CNAME record, that is: alias record. This type of record allows you to map multiple names to the same computer. Usually used for computers that provide both WWW and MAIL services. For example, there is a computer named "host.mydomain.com" (A record). It provides WWW and MAIL services at the same time, in order to facilitate users to access services. Two aliases (CNAME) can be set for this computer: WWW and MAIL.

Dataset source

Identify illegal online gambling sites first and let collect illegal gambling apps according to the sites.

Online gambling website: Cooperate with a major Chinese ISP to obtain the DNS request data of all users in a major city from August 2019 to January 2020, and retrieve it from the data set by keyword.

Illegal Gambling Apps: Use semi-automated methods to obtain gambling apps from gambling sites. Some sites offer direct download methods, while others redirect to hidden sites.
insert image description here

measuring angle

1. Measurement of real-world prevalence of illegal gambling sites

1) Relationship measurement by domain name and application:

Gambling application (blue), gambling website (green), category 1 download service means that the download service has the same domain name as the gambling website (red) and category 2 download service has a different gambling website domain name (orange). The edge between gambling sites and category 2 download services indicates that gambling sites use download services to distribute gambling apps. An edge between a download service (type 1 or type 2) and a gambling application indicates that the gambling application was downloaded from that service.
insert image description here2) Top 10 gambling domain names
insert image description here
3) Abuse of third-party application service channels

Using a headless browser to grab the download website and perform manual verification, it is found that some download services are common services, and these services are abused by some gambling applications to provide download channels.

2. Characteristics of Gambling Apps

1) Website structure

Angular 1: Connected server address

Method: First use DroidBot to dynamically train and identify the UI interface of the gambling application, then run the gambling software on the real mobile phone to find the server address connected to the mobile phone, and finally use TCPdump to distinguish the network traffic, filter the public server, and then analyze the connected server. When filtering public servers, the method adopted is to obtain public domain names through the dynamic exploration and collection of large-scale Android applications and use Alexa's top 10,000 domain names to filter domain names collected from gambling software.

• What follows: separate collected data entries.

-- ==== Sys2Proof/Machine/State.lean ====
section
/-! DEFINITION. The state of the block: everything the spec gives the part, as plain data, and the state after
reset. Registers stand in one sparse file of words at their byte addresses; what no register shows stands beside
it, chapter by chapter. -/

namespace Sys2Proof.Machine

/-- Why a step may stop. Every command of the block has an effect the spec describes, so no meaning raises one
of these: the two names stand for the host's interface. -/
inductive Fault where
  /-- Raised by nothing in this model (safe). -/
  | unreachable
  deriving DecidableEq, Repr

/-- Why a step may refuse to give a command a meaning. -/
inductive Refusal where
  /-- A command whose meaning is not modelled yet, by its mnemonic (safe: the model stops). -/
  | notModelled (mnemonic : String)
  deriving DecidableEq, Repr

/-- One entry of the fault log (Table 13-6). -/
structure FaultEntry where
  address : Nat
  code    : Nat
  source  : Nat
  core    : Nat
  seq     : Nat
  opcode  : Nat
  sec     : Nat
  ns      : Nat
  frac    : Nat
  deriving DecidableEq, Repr

/-- How far the start-up of Table 19-1 has come (R436, R439, R441). -/
inductive BootPhase where
  /-- The internal reset is held (R436). -/
  | held
  /-- Steps 3 to 6: packets are answered BUSY (R440). -/
  | starting
  /-- Start-up is complete. -/
  | up
  /-- The boot ROM's own SAFE, both slots having failed (R441). -/
  | romSafe
  deriving DecidableEq, Repr

/-- What an accepted reset waits for (R334, R358, Table 19-4). -/
inductive PendingReset where
  | none | command | cord
  deriving DecidableEq, Repr

/-- Start-up, modes and resets: what no register shows (chapter 19). -/
structure Boot where
  phase     : BootPhase
  /-- Kind of the reset being taken (Table 19-4). -/
  kind      : Nat
  /-- Every supply within its range (R436). -/
  supplyOk  : Bool
  /-- RESET_N is high. -/
  resetN    : Bool
  /-- The 140 °C trip holds the blocks in reset (R383). -/
  tripped   : Bool
  /-- A MODE_SET exit runs on to the end of the frame in progress (R446). -/
  exiting   : Bool
  /-- Reset accepted and not yet taken. -/
  resetDue  : PendingReset
  /-- Coarse count at which the last byte of the reply of an accepted RESET or CORD_RESET leaves, or at which it was
  accepted (R334, R358). -/
  replyEnd  : Nat
  /-- That reply waits to leave (R334, R358). -/
  resetReply : Bool
  /-- Coarse count at which SELFTEST was entered (R443). -/
  stStart   : Nat
  /-- Duration of the last SELFTEST, ms (R443). -/
  stMs      : Nat
  /-- A wake from PARK is under way (R453). -/
  waking    : Bool
  /-- AUTO_MODE 2 still owes its entry to SCAN (R448). -/
  autoScan  : Bool
  /-- Coarse counts at which the north and the south core last restarted their watchdogs (R456). -/
  wdtN      : Nat
  wdtS      : Nat
  deriving DecidableEq, Repr

/-- Permits and the fire gate (R119): what no register shows. -/
structure Permits where
  north : Bool
  south : Bool
  /-- LASER_PERMIT is high. -/
  laser : Bool
  /-- LASER_PERMIT has been high for 10 ms. -/
  held  : Bool
  /-- The line FIRE_ALLOW, which FIRE_STATUS shows (R119). -/
  allow : Bool
  deriving DecidableEq, Repr

/-- The input that the timebase PLL runs from (R33, R40). -/
inductive PllSource where
  | xtal | ref | none
  deriving DecidableEq, Repr

/-- One of the 16 learned XTAL bins: the sum of its measurements in ppb and their number (R58). -/
structure XtalBin where
  sum   : Int
  count : Nat
  deriving DecidableEq, Repr

/-- The time transmitter that the BMCA has chosen (Table 2-3). -/
structure PtpParent where
  data     : PtpData
  identity : Nat
  deriving DecidableEq, Repr
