/-- R201: a reset is requested for the next period boundary. -/
def requestReset (s : State) : State :=
  if s.flag F.ANGLE_STATUS_RUNNING then { s with angle := { s.angle with resetDue := true } } else s

/-- R201: eight consecutive clipping codes. -/
def clipReset (s : State) : State :=
  if s.flag F.ANGLE_STATUS_RUNNING then s.requestReset.count ⟨0x07, 1⟩ 0 else s

/-- R201: a written RANGE that differs from RANGE_NOW requests a reset. -/
def rangeWrite (s : State) : State :=
  if s.rd F.ANGLE_CA_RANGE != s.rd F.ANGLE_STATUS_RANGE_NOW then s.requestReset else s

/-! ### Samples and outputs (R203 to R215) -/

/-- The blanking registers as they stand. -/
def blankRegs (s : State) : BlankCfg :=
  { until0 := s.now
    pinEn := s.flag F.ANGLE_BLANK_CTRL_PIN_EN
    schedEn := s.flag F.ANGLE_BLANK_CTRL_SCHED_EN
    mask := s.rd F.ANGLE_BLANK_EM_LO_MASK + s.rd F.ANGLE_BLANK_EM_HI_MASK * 2 ^ 32
    pre := s.rd F.ANGLE_BLANK_PRE_NS
    post := s.rd F.ANGLE_BLANK_POST_NS }

/-- Coarse counts for which a fire edge, and blanking registers since written over, are kept (R214): the samples of an
output reach no further back, with the largest POST_NS. -/
def edgeSpan : Nat := 40000

/-- The blanking registers are about to change: samples taken before now are judged by what they held (R214). -/
def blankWrite (s : State) : State :=
  let b := s.blankRegs
  { s with angle := { s.angle with
      blanks := b :: s.angle.blanks.filter (fun x => decide (s.now ≤ x.until0 + edgeSpan)) } }

/-- The blanking registers at the instant of a sample (R214). -/
def blankAt (s : State) (t : Nat) : BlankCfg :=
  ((s.angle.blanks.filter (fun b => decide (t < b.until0))).getLast?).getD s.blankRegs

/-- Fire edges that have been, those that the fire queue and the kerf hold (R19), and the proof shots of the next kerf:
coarse count and emitter. -/
def edgesKnown (ahead : List (Nat × Nat)) (s : State) : List (Nat × Nat) :=
  ahead ++ s.fire.edges ++ (s.fire.queue.filter (fun q => q.turned.isNone && q.barred.isNone)).map (fun q => (q.edge, q.job.em)) ++ s.fire.proofs

/-- R214: a sample at time `t` is blanked by the pin or by a selected emitter's fire edge. DEDUCED: log entry 50. -/
def blanked (ahead : List (Nat × Nat)) (s : State) (t : Nat) (pin : Bool) : Bool :=
  let b := s.blankAt t
  (pin && b.pinEn) ||
  (b.schedEn && (s.edgesKnown ahead).any (fun p => bitOf b.mask p.2 && decide (p.1 ≤ t + b.pre) && decide (t ≤ p.1 + b.post)))

/-- The excitation in force at a sample instant. -/
def segAt (s : State) (t : Nat) : ExcSeg :=
  (s.angle.segs.find? (fun g => decide (g.start ≤ t))).getD (s.excRegs 0)

/-- The replacement of a blanked sample at position `m`: none since the last reset, or start, reads as 0 (R214).
DEDUCED: log entry 50. -/
def standIn (s : State) (m t : Nat) : Int :=
  match Sparse.get s.angle.lastAt none m with
  | none => 0
  | some (t0, x) => if s.angle.resets.any (fun r => decide (t0 < r) && decide (r ≤ t)) then 0 else x

/-- One converter sample: its demodulated product is put before those taken so far, and blanking is counted. DEDUCED:
log entry 50. -/
def takeSample (ahead : List (Nat × Nat)) (acc : State × List Int × Nat) (p : Nat × Nat × Int × Bool) : State × List Int × Nat :=
  let s := acc.1
  let (i, t, raw, pin) := p
  let g := s.segAt t
  let m := (t - g.start) / 25 % g.div
  if s.blanked ahead t pin then (s, demod g.div g.phase m (s.standIn m t) :: acc.2.1, acc.2.2 + 1)
  else
    let x := if i % 2 = 1 then trimCode g.gain g.offset raw else raw
    let s := { s with angle := { s.angle with lastAt := Sparse.put s.angle.lastAt none m (some (t, x)) } }
    (s, demod g.div g.phase m x :: acc.2.1, acc.2.2)
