/-- R144: current before the fire edge: all 8 emitters of the octant count as in fault. -/
def preShort (e : Nat) (s : State) : State :=
  let g := e / 8
  let s := (List.range 8).foldl (fun s k => s.noteOff (8 * g + k)) s
  let s := (s.wr (F.FIRE_EM_STATUS_FAULT e) 1).wr (F.FIRE_EM_STATUS_FAULT_KIND e) 3
  let s := (s.wr (F.FIRE_OCT_LEVEL_STATUS_CODE g) 0).wr (F.FIRE_OCT_LEVEL_STATUS_ZEROED g) 1
  let s := s.setIn F.FIRE_STATUS_ZEROED_OCT g
  (s.raise Irq.emitterFault).logEvent Ev.emitterFault (3 * 256 + e)

/-- R144, R145: a write of CLEAR clears FAULT; the octant is released when no PRE_SHORT fault is left. -/
def emClear (e : Nat) (s : State) : State :=
  if s.flag (F.FIRE_EM_STATUS_FAULT e) then
    let s := (s.wr (F.FIRE_EM_STATUS_FAULT e) 0).wr (F.FIRE_EM_STATUS_FAULT_KIND e) 0
    let s := s.updEm e (fun x => { x with waitFrame := true, badRun := 0 })
    let g := e / 8
    if (List.range 8).any (fun k => s.rd (F.FIRE_EM_STATUS_FAULT_KIND (8 * g + k)) == 3) then s
    else
      let was := s.flag (F.FIRE_OCT_LEVEL_STATUS_ZEROED g)
      let s := (s.wr (F.FIRE_OCT_LEVEL_STATUS_ZEROED g) 0).clearIn F.FIRE_STATUS_ZEROED_OCT g
      if was then (List.range 8).foldl (fun s k => s.updEm (8 * g + k) (fun x => { x with waitFrame := true })) s else s
  else s

/-- R141: whether energy `e` still fits an emitter's budget. -/
def eyeFits (s : State) (em e : Nat) : Bool := decide ((s.em em).acc + e ≤ s.rd (F.FIRE_EM_EYE_BUDGET em) * 256)

/-- R141: a suppression. -/
def eyeSuppress (em : Nat) (s : State) : State :=
  let s := s.count ⟨0x04, 5⟩ 0
  if (s.em em).eyeHit then s
  else
    let s := s.updEm em (fun x => { x with eyeHit := true })
    (s.wr (F.FIRE_EM_STATUS_EYE_HIT em) 1).raise Irq.eyeLimit

/-- R140: energy charged; ACC shows it in 256 units, rounded down. -/
def charge (em e : Nat) (s : State) : State :=
  let a := (s.em em).acc + e
  (s.updEm em (fun x => { x with acc := a })).wr (F.FIRE_EM_EYE_ACC_ACC em) (a / 256)

/-- R140: a budget window ends. -/
def eyeWindowEnd (s : State) : State :=
  (List.range 64).foldl (fun s e =>
    (s.updEm e (fun x => { x with acc := 0, eyeHit := false })).wr (F.FIRE_EM_EYE_ACC_ACC e) 0) s

/-! ### Slot execution (R133 to R139, R149) -/

/-- The largest WINDOW among an emitter's shot slots in the copy in force (R157). -/
def wMaxOf (s : State) (e : Nat) : Nat :=
  ((s.shotSlots s.activeCopy).filter (fun p => slotEm p.2.1 == e)).foldl (fun m p => max m (slotWindow p.2.2)) 0

/-- R149: a window opens on one channel; a front end that the sequencer holds apart takes no part (R392). -/
def openWin (id : Nat) (acc : State × List ChanWin) (ch : Nat) : State × List ChanWin :=
  let s := acc.1
  let f := s.physical ch
  let x := s.fe f
  let w : ChanWin :=
    { ch := ch
      fe := f
      cal := s.calNow f
      range := x.range
      settle := x.settle
      subst := decide (256 ≤ f) && !x.apart
      held := x.apart
      isOpen := !x.apart
      event := false
      groups := []
      excess := false
      peaks := none }
  if x.apart then (s, acc.2 ++ [w])
  else
    let s := s.leaveGap f
    (s.updFe f (fun x => { x with wins := x.wins ++ [id], settle := false }), acc.2 ++ [w])

/-- The nominal time of an executed slot, as a coarse count (R133). -/
def nominalAt (q : QueuedShot) : Nat := q.job.frameC + q.job.nominal

/-- The shot that a queued slot becomes at its fire edge: the values in force there are latched (R124, R173, R218). A
slot that does not fire stands at its nominal time, with the angles then in force. DEDUCED: log entries 39 and 51. -/
def shotOf (s : State) (q : QueuedShot) (outcome : Nat) : Shot :=
  let j := q.job
  let fires := decide (outcome ≤ 1)
  let offset : Int := if fires then q.offset else j.nominal
  let c := ((j.frameC : Int) + offset).toNat
  let here := (s.vAngleAt c, s.hAngleAt c)
  let (v, h) := if fires then here else q.angles.getD here
  { id := s.fire.nextShot
    em := j.em
    slot := j.slot
    frame := j.frame
    frameSec := j.frameSec
    frameNs := j.frameNs
    fireC := c
    offset := offset
    outcome := outcome
    code := slotCode j.word1
    position := q.position
    group := q.group
    rxMask := slotMask j.word1
    limit := slotLimit j.word1
    window := slotWindow j.word1
    width := j.width
    delay := s.rd (F.FIRE_EM_STATUS_DELAY_PS j.em)
    quality := s.rd F.TIME_STATUS_QUALITY
    forced := j.forced
    v := v.1
    h := h.1
    vInv := v.2
    hInv := h.2
    kappa := j.kappa
    closed := !fires
    closeC := c
    cut := false
    chans := []
    vals := none
    unit := none }

/-- A shot recorded. -/
def putShot (x : Shot) (s : State) : State :=
  { s with fire := { s.fire with shots := s.fire.shots ++ [x], nextShot := s.fire.nextShot + 1 } }

/-- R156: a shot at position 0 claims its group's banks. -/
def claimAt (q : QueuedShot) (s : State) : State := if q.position = 0 then s.claimBanks q.job.em q.group else s

/-- An executed slot that does not fire: its header only (R138, R186). FIRE_LATE and FIRE_CROWDED count outcomes.
DEDUCED: log entry 39. -/
def notFired (q : QueuedShot) (outcome : Nat) (s : State) : State :=
  let e := q.job.em
  let s := if outcome = 4 then s.count ⟨0x04, 2⟩ 0 else if outcome = 2 then s.count ⟨0x04, 4⟩ 0 else s
  let x := s.shotOf q outcome
  let s := (((s.claimAt q).putShot x).formClosed x).updGroup e q.group (fun g => { g with opened := g.opened - 1 })
  s.closeGroup e q.group

/-- A slot waits in the fire queue, the last to have been decided. -/
def enqueue (q : QueuedShot) (s : State) : State := { s with fire := { s.fire with queue := s.fire.queue ++ [q] } }

/-- R135: the fire edge of a slot after the edge `td` of its domain, and not before `now0` where that is given:
deferred by up to 60 ns, else CROWDED, at its nominal time. DEDUCED: log entry 39. -/
def place (now0 td : Option Nat) (q : QueuedShot) : QueuedShot :=
  let t : Int := q.job.frameC + q.raw
  let after := fun (a : Int) (c : Option Nat) (gap : Nat) => c.elim a (fun c => max a (c + gap))
  let t' := after (after t td 20) now0 0
  if 60 < t' - t then { q with
    barred := some 2
    edge := nominalAt q
    deferred := true }
  else { q with
    barred := none
    edge := t'.toNat
    offset := t' - q.job.frameC
    deferred := decide (t < t') }

/-- A slot counts for R135: it is neither LATE nor turned away. DEDUCED: log entry 39. -/
def contends (q : QueuedShot) : Bool := q.turned.isNone && (q.barred.isNone || q.barred == some 2)

/-- R135: the latest fire edge of a domain, those of its slots in the fire queue included. DEDUCED: log entry 39. -/
def domainEdge (s : State) (dom : Nat) : Option Nat :=
  (s.fire.queue.filter (fun q => q.dom == dom && q.turned.isNone && q.barred.isNone)).foldl
    (fun m q => some (m.elim q.edge (max q.edge))) (s.fire.domains.getD dom none)

/-- The slots of a domain placed anew, in the order in which they were decided, after the edge `td`. DEDUCED: log
entry 39. -/
def placeAll (now0 dom : Nat) : Option Nat → List QueuedShot → List QueuedShot
  | _, [] => []
  | td, q :: r =>
    if q.dom = dom ∧ contends q then
      let q' := place (some now0) td q
      q' :: placeAll now0 dom (if q'.barred.isNone then some (td.elim q'.edge (max q'.edge)) else td) r
    else q :: placeAll now0 dom td r

/-- R135: a slot of a domain will not fire, so those after it are deferred from the edges that are left. DEDUCED: log
entry 39. -/
def replan (dom : Nat) (s : State) : State :=
  { s with fire := { s.fire with queue := placeAll s.now dom (s.fire.domains.getD dom none) s.fire.queue } }

/-- An executed slot will not fire: its header stands at its nominal time, and waits for it (R186). DEDUCED: log entry
39. -/
def turnAway (q : QueuedShot) (outcome : Nat) (s : State) : State :=
  let s := s.replan q.dom
  if s.now < nominalAt q then s.enqueue { q with
    turned := some outcome
    edge := nominalAt q }
  else s.notFired q outcome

Gambling apps were found to usually connect to many different server addresses (8 on average). Gambling apps have a more complex communication process

The gambling app com.hmobile.core will first connect to hjcxapix.com during app initialization and get a list of app settings. When a user wants to log in, it requests the real login function URL w1.vip66888.com from www.hjcvip.net:844, and sends it the account information. After successful login, a list of gambling games will be returned from w1.vip66888.com. The user can then select a game and the app will request the main game URL gci.hjcvg.com and its resource loading URL gc.vpcdn.com from www.hjcvip.net:844.
insert image description here
Angle 2: Domain Analysis

Distribution of Top Level Domains in Gambling Applications
insert image description here
ASNs of Top 10 Gambling Application Servers

Method: Use Qihoo 360 and VirusTotal to collect relevant IP addresses, and then use the IP-To-ASN mapping table to obtain the email addresses of the top
insert image description here
10 application server registrars
insert image description here
of the ASN Top 10 application server registrants
insert image description here2) Malicious behavior

Method: Use VirusTotal to identify malicious applications, and then use AVClass to identify malware families, 56% of gambling software has malicious behavior

Top 10 Malicious Gambling App Ranking
insert image description here
3) Abuse of third-party services

Top 10 abuse of third-party domain names/third-party libraries/CNAMEs.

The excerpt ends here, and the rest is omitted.